Sex Role Attributions of American-Indian Women

Academic journal article Journal of Mental Health Counseling

Sex Role Attributions of American-Indian Women

Article excerpt

Specific research on the sex roles of American-Indian women is lacking in mental health counseling. This article examines the sex role attributes of this population of women as compared to a predominately White normative group using the short form of the Bem Sex Role Inventory. A group of 505 American-Indian women completed the inventory. Results indicate a significant difference on the masculine subscale between the two groups with American-Indian women having higher scores. Available minority normative groups were also compared to the American-Indian women in this study. Implications for mental health counselors are provided.

Despite considerable progress made over the past 20 years or so in addressing some of the health care needs of American Indians and Alaskan Natives, the overall health care of Native Americans lags well behind that of all other race groups in the United States. The problem is particularly acute in behavioral health. Although there is wide variation across the country's 554 federally recognized tribes; in general, Native Americans appear to be at higher risk for mental health problems and substance abuse (alcohol and drugs) than other ethnic groups. (Provan & Carson, 2000, p. 17)

In the 21 st century there remains the need for behavioral health care professionals to serve the health care needs of people. The opening statement paints a bleak picture of the general health care needs of American Indians and Alaskan Natives, but targets specifically behavioral health care needs concerning mental health and substance abuse. The most recent governmental statistics for indigenous peoples provide empirical evidence that mortality rates due to the behavioral health concerns of alcoholism, accidents, suicide, and homicide are greater than the age-adjusted rates for other racial groups in the United States (Indian Health Services, 1998). The frequency of "co-occurring mental health and substance abuse problems are estimated to be as high as 80%" (Provan & Carson, 2000, p. 17). Mental health issues are the fourth leading cause of hospitalization among American Indians 15 to 44 years of age and the fifth leading cause for ambulatory visits for indigenous peoples 25 to 44 years of age (Proven & Carson, 2000, p. 17).

Truly, mental health counselors are essential to the successful treatment of American-Indian behavioral health concerns. In 1997, as estimated 2.3 million American Indians lived in the United States (Indian Health Services, 1998). Thus, mental health counselors may find American Indians seeking their services. Since research indicates women are more likely to seek mental health counseling services (Watkins & Peterson, 1986), it may be necessary for mental health counselors to assess the attributions of American-Indian women so that appropriate treatment can be provided. This assessment of attributions helps the mental health professional understand, predict, and manage the direction of treatment and mental health interventions (Martin, 1983). Indeed the benefits of assessing client attributions far outweigh the potential for bias in interpretation from the mental health counselor. Yet, the mental health counselor must be aware of the potential for bias when contemplating attributions of indigenous clients.

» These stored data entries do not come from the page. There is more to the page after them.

-- ==== Sys2Proof/Machine/Amo.lean ====
section
/-! DEFINITION. Scalar atomics (spec/12_sync.md, R332). -/

namespace Sys2Proof.Machine

/-- The widths of an AMO (R332). -/
inductive AmoWidth where
  | w32 | w64 | f32
  deriving DecidableEq, Repr

/-- The bytes of a width. -/
def AmoWidth.bytes : AmoWidth → Nat
  | .w64 => 8
  | _ => 4

/-- The code of a width in the word (R56). -/
def AmoWidth.code : AmoWidth → BitVec 2
  | .w32 => 0 | .w64 => 1 | .f32 => 2

/-- gd after an AMO: the old value, sign-extended, plain or boxed (R332). -/
def AmoWidth.extend (w : AmoWidth) (old : Nat) : Word :=
  match w with
  | .w32 => BitVec.ofInt 64 (sint 32 old)
  | .w64 => BitVec.ofNat 64 old
  | .f32 => fbox .f32 old

/-- An AMO (R332): illegal scope, its wait, the exceptions of R118 in their order, then the indivisible update: `f` gives
the new value of memory from the old value, gs2 and gd, or none where nothing is written. It waits while a queued older
command could still discard it (R121), and with a release until earlier accesses have performed. -/
def State.amo (s : State) (fn : BitVec 6) (w : AmoWidth) (d a b : BitVec 5) (order : BitVec 2) (f : Nat → Nat → Nat → Option Nat) :
    State :=
  let va := s.g a
  let n := w.bytes
  let scope := s.me.csr.escope.toNat
  if order ≠ 0 ∧ 6 ≤ scope then s.trap .illegalScope (fieldsVal (.r (fn ++ w.code ++ order) b a d 0x70))
  else if s.me.speculative then s.stall .drain
  else
    let s := s.inOrder
    match s.scalarRead n .both va with
    | .error c => s.trap c (c.memVal va (fieldsVal (.r (fn ++ w.code ++ order) b a d 0x70)))
    | .ok (key, old, t) =>
      t.release (if order.getLsbD 1 then scope else 0) fun u =>
        let u := match f old ((s.g b).toNat % 2 ^ (8 * n)) ((s.g d).toNat % 2 ^ (8 * n)) with
          | some x => u.store key n (x % 2 ^ (8 * n))
          | none => u
        u.write d (w.extend old)

/-- The smaller or larger of two values as signed or unsigned numbers of w bits (R332). -/
def amoMin (w : Nat) (signed larger : Bool) (old x : Nat) : Nat :=
  let lt := if signed then decide (sint w x < sint w old) else decide (x < old)
  let gt := if signed then decide (sint w old < sint w x) else decide (old < x)
  if larger then (if gt then x else old) else (if lt then x else old)

def execAmoaddw (d a b : BitVec 5) (o : BitVec 2) (s : State) : Result :=
  .next (s.amo 0 .w32 d a b o fun old x _ => some (old + x))
def execAmoaddd (d a b : BitVec 5) (o : BitVec 2) (s : State) : Result :=
  .next (s.amo 0 .w64 d a b o fun old x _ => some (old + x))
/-- Rounded to nearest even, NaN canonical, no flag (R332). -/
def execAmofadd (d a b : BitVec 5) (o : BitVec 2) (s : State) : Result :=
  .next (s.amo 0 .f32 d a b o fun old x _ => some (addNum .f32 .rne (Fmt.f32.decode old) (Fmt.f32.decode x)).bits)
def execAmoswapw (d a b : BitVec 5) (o : BitVec 2) (s : State) : Result := .next (s.amo 1 .w32 d a b o fun _ x _ => some x)
def execAmoswapd (d a b : BitVec 5) (o : BitVec 2) (s : State) : Result := .next (s.amo 1 .w64 d a b o fun _ x _ => some x)
def execAmoandw (d a b : BitVec 5) (o : BitVec 2) (s : State) : Result :=
  .next (s.amo 2 .w32 d a b o fun old x _ => some (old &&& x))
def execAmoandd (d a b : BitVec 5) (o : BitVec 2) (s : State) : Result :=
  .next (s.amo 2 .w64 d a b o fun old x _ => some (old &&& x))
def execAmoorw (d a b : BitVec 5) (o : BitVec 2) (s : State) : Result :=
  .next (s.amo 3 .w32 d a b o fun old x _ => some (old ||| x))
def execAmoord (d a b : BitVec 5) (o : BitVec 2) (s : State) : Result :=
  .next (s.amo 3 .w64 d a b o fun old x _ => some (old ||| x))
def execAmoxorw (d a b : BitVec 5) (o : BitVec 2) (s : State) : Result :=
  .next (s.amo 4 .w32 d a b o fun old x _ => some (old ^^^ x))
def execAmoxord (d a b : BitVec 5) (o : BitVec 2) (s : State) : Result :=
  .next (s.amo 4 .w64 d a b o fun old x _ => some (old ^^^ x))
def execAmominw (d a b : BitVec 5) (o : BitVec 2) (s : State) : Result :=
  .next (s.amo 5 .w32 d a b o fun old x _ => some (amoMin 32 true false old x))
def execAmomind (d a b : BitVec 5) (o : BitVec 2) (s : State) : Result :=
  .next (s.amo 5 .w64 d a b o fun old x _ => some (amoMin 64 true false old x))
def execAmomaxw (d a b : BitVec 5) (o : BitVec 2) (s : State) : Result :=
  .next (s.amo 6 .w32 d a b o fun old x _ => some (amoMin 32 true true old x))
def execAmomaxd (d a b : BitVec 5) (o : BitVec 2) (s : State) : Result :=
  .next (s.amo 6 .w64 d a b o fun old x _ => some (amoMin 64 true true old x))
def execAmominnw (d a b : BitVec 5) (o : BitVec 2) (s : State) : Result :=
  .next (s.amo 7 .w32 d a b o fun old x _ => some (amoMin 32 false false old x))
def execAmominnd (d a b : BitVec 5) (o : BitVec 2) (s : State) : Result :=
  .next (s.amo 7 .w64 d a b o fun old x _ => some (amoMin 64 false false old x))
def execAmomaxnw (d a b : BitVec 5) (o : BitVec 2) (s : State) : Result :=
  .next (s.amo 8 .w32 d a b o fun old x _ => some (amoMin 32 false true old x))
def execAmomaxnd (d a b : BitVec 5) (o : BitVec 2) (s : State) : Result :=
  .next (s.amo 8 .w64 d a b o fun old x _ => some (amoMin 64 false true old x))
/-- The new value is written where memory holds gd's value; gd is read before it is written (R332). -/
def execAmocasw (d a b : BitVec 5) (o : BitVec 2) (s : State) : Result :=
  .next (s.amo 9 .w32 d a b o fun old x c => if old = c then some x else none)
def execAmocasd (d a b : BitVec 5) (o : BitVec 2) (s : State) : Result :=
  .next (s.amo 9 .w64 d a b o fun old x c => if old = c then some x else none)

end Sys2Proof.Machine
end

USING ATTRIBUTION THEORY TO UNDERSTAND AMERICAN INDIAN WOMEN

Attribution theory emerged from the social psychology realm. It is described as a framework which explains how people make sense of their own behavior and the behavior of others (Martin, 1983). The key participants in attribution theory are the actors and the observers. In the context of mental health counseling, the client is the actor and the mental health counselor is the observer. The potential for bias exists in assigning attributions based on the interaction of these two key players. To spotlight these potential biases, the mental health counselor should consider four possible explanations for the differences between perceived and actual attributions (Martin, 1983). …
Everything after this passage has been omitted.